Wayne Hale's NASA Blog: Starting a Conversation

Starting a conversation is hard. Getting off on the wrong foot can happen so quickly and then any chance of a meaningful encounter is lost. I am really interested in starting a conversation. Not a conversation on any subject, but a conversation about space exploration and why that effort is meaningful.

Perhaps you agree, perhaps you disagree, but you certainly know some things I don't. And I am really interested in finding out what I don't know (which is a lot!)

So I'll try to hammer out some thoughts every day or so - maybe with pictures if I figure that out - and you can write me back and tell me how its going..

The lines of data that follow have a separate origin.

@[simp] theorem State.closeTests_power (s : State) (i : Fin 16) (b : Bool) :
    (s.closeTests i b).power = s.power := by unfold State.closeTests; split <;> (try split) <;> simp
@[simp] theorem State.closeTests_elapsed (s : State) (i : Fin 16) (b : Bool) :
    (s.closeTests i b).elapsed = s.elapsed := by unfold State.closeTests; split <;> (try split) <;> simp
@[simp] theorem State.closeTests_params (s : State) (i : Fin 16) (b : Bool) :
    (s.closeTests i b).params = s.params := by unfold State.closeTests; split <;> (try split) <;> simp
@[simp] theorem State.closeTests_store (s : State) (i : Fin 16) (b : Bool) :
    (s.closeTests i b).store = s.store := by unfold State.closeTests; split <;> (try split) <;> simp
@[simp] theorem State.closeTests_ring (s : State) (i : Fin 16) (b : Bool) :
    (s.closeTests i b).ring = s.ring := by unfold State.closeTests; split <;> (try split) <;> simp
@[simp] theorem State.closeTests_ringMode (s : State) (i : Fin 16) (b : Bool) :
    (s.closeTests i b).ringMode = s.ringMode := by unfold State.closeTests; split <;> (try split) <;> simp
@[simp] theorem State.closeTests_launcher (s : State) (i : Fin 16) (b : Bool) :
    (s.closeTests i b).launcher = s.launcher := by unfold State.closeTests; split <;> (try split) <;> simp
@[simp] theorem State.closeTests_cellMem (s : State) (i : Fin 16) (b : Bool) :
    (s.closeTests i b).cellMem = s.cellMem := by unfold State.closeTests; split <;> (try split) <;> simp
@[simp] theorem State.closeTests_pathA (s : State) (i : Fin 16) (b : Bool) :
    (s.closeTests i b).pathA = s.pathA := by unfold State.closeTests; split <;> (try split) <;> simp
@[simp] theorem State.closeTests_pathB (s : State) (i : Fin 16) (b : Bool) :
    (s.closeTests i b).pathB = s.pathB := by unfold State.closeTests; split <;> (try split) <;> simp
@[simp] theorem State.closeTests_house (s : State) (i : Fin 16) (b : Bool) :
    (s.closeTests i b).house = s.house := by unfold State.closeTests; split <;> (try split) <;> simp
@[simp] theorem State.closeTests_patternMem (s : State) (i : Fin 16) (b : Bool) :
    (s.closeTests i b).patternMem = s.patternMem := by unfold State.closeTests; split <;> (try split) <;> simp
@[simp] theorem State.closeTests_frozen (s : State) (i : Fin 16) (b : Bool) :
    (s.closeTests i b).frozen = s.frozen := by unfold State.closeTests; split <;> (try split) <;> simp
@[simp] theorem State.closeTests_frozenLabel (s : State) (i : Fin 16) (b : Bool) :
    (s.closeTests i b).frozenLabel = s.frozenLabel := by unfold State.closeTests; split <;> (try split) <;> simp
@[simp] theorem State.closeTests_freeCount (s : State) (i : Fin 16) (b : Bool) :
    (s.closeTests i b).freeCount = s.freeCount := by unfold State.closeTests; split <;> (try split) <;> simp
@[simp] theorem State.closeTests_pending (s : State) (i : Fin 16) (b : Bool) :
    (s.closeTests i b).pending = s.pending := by unfold State.closeTests; split <;> (try split) <;> simp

So for the first post, I'll start with the reason I came to work late --- my grandkids (oh, no, you didn't want to hear that kind of story did you?!) Not that my two grandchildren are the smartest and brightest kids ever born (they are), but what having grandchildren - or children - can mean. Children make me thoughtful. (After they are in bed, anyway). Little children make me think about the future. What will the world be like when these wee ones inherit what we have done? Will the world be a better or a worse place than it is today? And the hardest question of all: what can I do to make it better?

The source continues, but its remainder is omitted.